General updates | JM - solvation methodologies? Trying to figure out how to solvate box with a protein+ligand for new toolkit showcase. JW – I think I used pdbfixer’s solvate functioanlity for this before (not Modeller). This is OK to deal with all sorts of junk. If it can do the protein but not the ligand, it may be worth solvating just the protein, then putting in the lgiand and deleting any clashing waters.
JM - from_polymer_pdb refactor? JW – Some reasons I like the current functionality OpenMM has a great PDB reader but it can only provide connectivity for things it knows about (namely protein residues). So for other things the user will need to provide CONECT records A lot of people have workflows that result in non-canonical PDBs being made (lots of tools make PDBs with “incorrect” atom names, but where the element can be inferred) I get the sense that perceiving inter-residue bonds is really hard, and I like that OpenMM handles them for us. If we tried to roll our own functionality, that would be one place where our functionality depends on correct PDB hierarchy info. I’d very much prefer that our functionality never depends on PDB hierarchy info.
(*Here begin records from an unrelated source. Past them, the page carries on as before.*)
/-! ### `emit` -/

@[simp] theorem emit_bound (e : Event) (s : State) : (emit e s).bound = s.bound := rfl
@[simp] theorem emit_busy (e : Event) (s : State) : (emit e s).busy = s.busy := rfl
@[simp] theorem emit_err (e : Event) (s : State) : (emit e s).err = s.err := rfl
@[simp] theorem emit_hs (e : Event) (s : State) : (emit e s).hs = s.hs := rfl
@[simp] theorem emit_sel (e : Event) (s : State) : (emit e s).sel = s.sel := rfl
@[simp] theorem emit_opr (e : Event) (s : State) : (emit e s).opr = s.opr := rfl
@[simp] theorem emit_phase (e : Event) (s : State) : (emit e s).phase = s.phase := rfl
@[simp] theorem emit_idx (e : Event) (s : State) : (emit e s).idx = s.idx := rfl
@[simp] theorem emit_argr (e : Event) (s : State) : (emit e s).argr = s.argr := rfl
@[simp] theorem emit_tmor (e : Event) (s : State) : (emit e s).tmor = s.tmor := rfl
@[simp] theorem emit_acc (e : Event) (s : State) : (emit e s).acc = s.acc := rfl
@[simp] theorem emit_lenr (e : Event) (s : State) : (emit e s).lenr = s.lenr := rfl
@[simp] theorem emit_t0 (e : Event) (s : State) : (emit e s).t0 = s.t0 := rfl
@[simp] theorem emit_res8 (e : Event) (s : State) : (emit e s).res8 = s.res8 := rfl
@[simp] theorem emit_fwver (e : Event) (s : State) : (emit e s).fwver = s.fwver := rfl
@[simp] theorem emit_uidlen (e : Event) (s : State) : (emit e s).uidlen = s.uidlen := rfl
@[simp] theorem emit_uid (e : Event) (s : State) : (emit e s).uid = s.uid := rfl
@[simp] theorem emit_cb (e : Event) (s : State) : (emit e s).cb = s.cb := rfl
@[simp] theorem emit_rb (e : Event) (s : State) : (emit e s).rb = s.rb := rfl
@[simp] theorem emit_ackbuf (e : Event) (s : State) : (emit e s).ackbuf = s.ackbuf := rfl
@[simp] theorem emit_readyIn (e : Event) (s : State) : (emit e s).readyIn = s.readyIn := rfl
@[simp] theorem emit_tickIn (e : Event) (s : State) : (emit e s).tickIn = s.tickIn := rfl
@[simp] theorem emit_recvIn (e : Event) (s : State) : (emit e s).recvIn = s.recvIn := rfl
@[simp] theorem emit_trace (e : Event) (s : State) : (emit e s).trace = s.trace ++ [e] := rfl
@[simp] theorem emit_host (e : Event) (s : State) : (emit e s).host = s.host := rfl
@[simp] theorem emit_noted (e : Event) (s : State) : (emit e s).noted = s.noted := rfl

/-! ### `doSelect` -/

@[simp] theorem doSelect_bound (a : Bool) (s : State) : (doSelect a s).bound = s.bound := rfl
@[simp] theorem doSelect_busy (a : Bool) (s : State) : (doSelect a s).busy = s.busy := rfl
@[simp] theorem doSelect_err (a : Bool) (s : State) : (doSelect a s).err = s.err := rfl
@[simp] theorem doSelect_hs (a : Bool) (s : State) : (doSelect a s).hs = s.hs := rfl
@[simp] theorem doSelect_sel (a : Bool) (s : State) : (doSelect a s).sel = a := rfl
@[simp] theorem doSelect_opr (a : Bool) (s : State) : (doSelect a s).opr = s.opr := rfl
@[simp] theorem doSelect_phase (a : Bool) (s : State) : (doSelect a s).phase = s.phase := rfl
@[simp] theorem doSelect_idx (a : Bool) (s : State) : (doSelect a s).idx = s.idx := rfl
@[simp] theorem doSelect_argr (a : Bool) (s : State) : (doSelect a s).argr = s.argr := rfl
@[simp] theorem doSelect_tmor (a : Bool) (s : State) : (doSelect a s).tmor = s.tmor := rfl
@[simp] theorem doSelect_acc (a : Bool) (s : State) : (doSelect a s).acc = s.acc := rfl
@[simp] theorem doSelect_lenr (a : Bool) (s : State) : (doSelect a s).lenr = s.lenr := rfl
@[simp] theorem doSelect_t0 (a : Bool) (s : State) : (doSelect a s).t0 = s.t0 := rfl
@[simp] theorem doSelect_res8 (a : Bool) (s : State) : (doSelect a s).res8 = s.res8 := rfl
@[simp] theorem doSelect_fwver (a : Bool) (s : State) : (doSelect a s).fwver = s.fwver := rfl
@[simp] theorem doSelect_uidlen (a : Bool) (s : State) : (doSelect a s).uidlen = s.uidlen := rfl
@[simp] theorem doSelect_uid (a : Bool) (s : State) : (doSelect a s).uid = s.uid := rfl
@[simp] theorem doSelect_cb (a : Bool) (s : State) : (doSelect a s).cb = s.cb := rfl
@[simp] theorem doSelect_rb (a : Bool) (s : State) : (doSelect a s).rb = s.rb := rfl
@[simp] theorem doSelect_ackbuf (a : Bool) (s : State) : (doSelect a s).ackbuf = s.ackbuf := rfl
@[simp] theorem doSelect_readyIn (a : Bool) (s : State) : (doSelect a s).readyIn = s.readyIn := rfl
@[simp] theorem doSelect_tickIn (a : Bool) (s : State) : (doSelect a s).tickIn = s.tickIn := rfl
@[simp] theorem doSelect_recvIn (a : Bool) (s : State) : (doSelect a s).recvIn = s.recvIn := rfl
@[simp] theorem doSelect_trace (a : Bool) (s : State) : (doSelect a s).trace = s.trace ++ [.select a] := rfl
@[simp] theorem doSelect_host (a : Bool) (s : State) : (doSelect a s).host = s.host := rfl
@[simp] theorem doSelect_noted (a : Bool) (s : State) : (doSelect a s).noted = s.noted := rfl

/-! ### `doSend` -/

@[simp] theorem doSend_bound (b : Byte) (s : State) : (doSend b s).bound = s.bound := rfl
@[simp] theorem doSend_busy (b : Byte) (s : State) : (doSend b s).busy = s.busy := rfl
@[simp] theorem doSend_err (b : Byte) (s : State) : (doSend b s).err = s.err := rfl
@[simp] theorem doSend_hs (b : Byte) (s : State) : (doSend b s).hs = s.hs := rfl
@[simp] theorem doSend_sel (b : Byte) (s : State) : (doSend b s).sel = s.sel := rfl
@[simp] theorem doSend_opr (b : Byte) (s : State) : (doSend b s).opr = s.opr := rfl
@[simp] theorem doSend_phase (b : Byte) (s : State) : (doSend b s).phase = s.phase := rfl
@[simp] theorem doSend_idx (b : Byte) (s : State) : (doSend b s).idx = s.idx := rfl
@[simp] theorem doSend_argr (b : Byte) (s : State) : (doSend b s).argr = s.argr := rfl
@[simp] theorem doSend_tmor (b : Byte) (s : State) : (doSend b s).tmor = s.tmor := rfl
@[simp] theorem doSend_acc (b : Byte) (s : State) : (doSend b s).acc = s.acc := rfl
@[simp] theorem doSend_lenr (b : Byte) (s : State) : (doSend b s).lenr = s.lenr := rfl
@[simp] theorem doSend_t0 (b : Byte) (s : State) : (doSend b s).t0 = s.t0 := rfl
@[simp] theorem doSend_res8 (b : Byte) (s : State) : (doSend b s).res8 = s.res8 := rfl
@[simp] theorem doSend_fwver (b : Byte) (s : State) : (doSend b s).fwver = s.fwver := rfl
@[simp] theorem doSend_uidlen (b : Byte) (s : State) : (doSend b s).uidlen = s.uidlen := rfl
@[simp] theorem doSend_uid (b : Byte) (s : State) : (doSend b s).uid = s.uid := rfl
@[simp] theorem doSend_cb (b : Byte) (s : State) : (doSend b s).cb = s.cb := rfl
@[simp] theorem doSend_rb (b : Byte) (s : State) : (doSend b s).rb = s.rb := rfl
@[simp] theorem doSend_ackbuf (b : Byte) (s : State) : (doSend b s).ackbuf = s.ackbuf := rfl
@[simp] theorem doSend_readyIn (b : Byte) (s : State) : (doSend b s).readyIn = s.readyIn := rfl
@[simp] theorem doSend_tickIn (b : Byte) (s : State) : (doSend b s).tickIn = s.tickIn := rfl
@[simp] theorem doSend_recvIn (b : Byte) (s : State) : (doSend b s).recvIn = s.recvIn := rfl
@[simp] theorem doSend_trace (b : Byte) (s : State) : (doSend b s).trace = s.trace ++ [.send b] := rfl
@[simp] theorem doSend_host (b : Byte) (s : State) : (doSend b s).host = s.host := rfl
@[simp] theorem doSend_noted (b : Byte) (s : State) : (doSend b s).noted = s.noted := rfl

/-! ### `afterReady` -/

@[simp] theorem afterReady_bound (s : State) : (afterReady s).bound = s.bound := rfl
@[simp] theorem afterReady_busy (s : State) : (afterReady s).busy = s.busy := rfl
@[simp] theorem afterReady_err (s : State) : (afterReady s).err = s.err := rfl
@[simp] theorem afterReady_hs (s : State) : (afterReady s).hs = s.hs := rfl
@[simp] theorem afterReady_sel (s : State) : (afterReady s).sel = s.sel := rfl
@[simp] theorem afterReady_opr (s : State) : (afterReady s).opr = s.opr := rfl
@[simp] theorem afterReady_phase (s : State) : (afterReady s).phase = s.phase := rfl
@[simp] theorem afterReady_idx (s : State) : (afterReady s).idx = s.idx := rfl
@[simp] theorem afterReady_argr (s : State) : (afterReady s).argr = s.argr := rfl
@[simp] theorem afterReady_tmor (s : State) : (afterReady s).tmor = s.tmor := rfl
@[simp] theorem afterReady_acc (s : State) : (afterReady s).acc = s.acc := rfl
@[simp] theorem afterReady_lenr (s : State) : (afterReady s).lenr = s.lenr := rfl
@[simp] theorem afterReady_t0 (s : State) : (afterReady s).t0 = s.t0 := rfl
@[simp] theorem afterReady_res8 (s : State) : (afterReady s).res8 = s.res8 := rfl
@[simp] theorem afterReady_fwver (s : State) : (afterReady s).fwver = s.fwver := rfl
@[simp] theorem afterReady_uidlen (s : State) : (afterReady s).uidlen = s.uidlen := rfl
@[simp] theorem afterReady_uid (s : State) : (afterReady s).uid = s.uid := rfl
@[simp] theorem afterReady_cb (s : State) : (afterReady s).cb = s.cb := rfl
@[simp] theorem afterReady_rb (s : State) : (afterReady s).rb = s.rb := rfl
@[simp] theorem afterReady_ackbuf (s : State) : (afterReady s).ackbuf = s.ackbuf := rfl
@[simp] theorem afterReady_readyIn (s : State) : (afterReady s).readyIn = Answers.next s.readyIn := rfl
@[simp] theorem afterReady_tickIn (s : State) : (afterReady s).tickIn = s.tickIn := rfl
@[simp] theorem afterReady_recvIn (s : State) : (afterReady s).recvIn = s.recvIn := rfl
@[simp] theorem afterReady_trace (s : State) : (afterReady s).trace = s.trace ++ [.ready (readyNow s)] := rfl
@[simp] theorem afterReady_host (s : State) : (afterReady s).host = s.host := rfl
@[simp] theorem afterReady_noted (s : State) : (afterReady s).noted = s.noted := rfl

/-! ### `afterTick` -/

@[simp] theorem afterTick_bound (s : State) : (afterTick s).bound = s.bound := rfl
@[simp] theorem afterTick_busy (s : State) : (afterTick s).busy = s.busy := rfl
@[simp] theorem afterTick_err (s : State) : (afterTick s).err = s.err := rfl
@[simp] theorem afterTick_hs (s : State) : (afterTick s).hs = s.hs := rfl
@[simp] theorem afterTick_sel (s : State) : (afterTick s).sel = s.sel := rfl
@[simp] theorem afterTick_opr (s : State) : (afterTick s).opr = s.opr := rfl
@[simp] theorem afterTick_phase (s : State) : (afterTick s).phase = s.phase := rfl
@[simp] theorem afterTick_idx (s : State) : (afterTick s).idx = s.idx := rfl
@[simp] theorem afterTick_argr (s : State) : (afterTick s).argr = s.argr := rfl
@[simp] theorem afterTick_tmor (s : State) : (afterTick s).tmor = s.tmor := rfl
@[simp] theorem afterTick_acc (s : State) : (afterTick s).acc = s.acc := rfl
@[simp] theorem afterTick_lenr (s : State) : (afterTick s).lenr = s.lenr := rfl
@[simp] theorem afterTick_t0 (s : State) : (afterTick s).t0 = s.t0 := rfl
@[simp] theorem afterTick_res8 (s : State) : (afterTick s).res8 = s.res8 := rfl
@[simp] theorem afterTick_fwver (s : State) : (afterTick s).fwver = s.fwver := rfl
@[simp] theorem afterTick_uidlen (s : State) : (afterTick s).uidlen = s.uidlen := rfl
@[simp] theorem afterTick_uid (s : State) : (afterTick s).uid = s.uid := rfl
@[simp] theorem afterTick_cb (s : State) : (afterTick s).cb = s.cb := rfl
@[simp] theorem afterTick_rb (s : State) : (afterTick s).rb = s.rb := rfl
@[simp] theorem afterTick_ackbuf (s : State) : (afterTick s).ackbuf = s.ackbuf := rfl
@[simp] theorem afterTick_readyIn (s : State) : (afterTick s).readyIn = s.readyIn := rfl
@[simp] theorem afterTick_tickIn (s : State) : (afterTick s).tickIn = Answers.next s.tickIn := rfl
@[simp] theorem afterTick_recvIn (s : State) : (afterTick s).recvIn = s.recvIn := rfl
@[simp] theorem afterTick_trace (s : State) : (afterTick s).trace = s.trace ++ [.tick (tickNow s)] := rfl
@[simp] theorem afterTick_host (s : State) : (afterTick s).host = s.host := rfl
@[simp] theorem afterTick_noted (s : State) : (afterTick s).noted = s.noted := rfl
Priorities for our PDB reading functioanlity Load a spec-compliant protein PDB containing a HIS residue Load a protein PDB containing an HID residue Load a spec-complaint non-protein PDB containing a non-protein residue Load a non-protein PDB containing a misnamed non-protein residue Not require us to directly parse PDB
Scenarios: (General) – Basically, the tradeoff is that we EITHER need atom names specified, OR CONECT records provided, in order to successfully assign the chemical graph of a polymer. JW – I’ve found that a lot of the materials world doesn’t do residue names at all, and don’t use unique atom names JM – Basically, if we’re going to accept HID as a histidine, then we’re already not spec-compliant. Also it’s worth noting that OMM renames HID to HIS JW – Do we need to roll our own PDB parser if something doesn’t match OpenMM’s input expectations? JM – The UX will be a lot better if we do atom names - Right now we can’t tell users which residue template came closest to matching their unknown residue. Also, the assumptions going into atom name matching are much easier to explain. JW – Element graph matching will let us load non-spec-compliant structures from the materials science world, and there are lots of biophysics programs that also give the wrong atom/residue names.
Summary: There are benefits to both. JW wants to get the release candidate out the door as soon as possible so we’ll do the initial release with element-matching. But since we’re only supporting “vanilla” proteins in this release, we can change the matching behavior/backend later when we’ve discussed it more.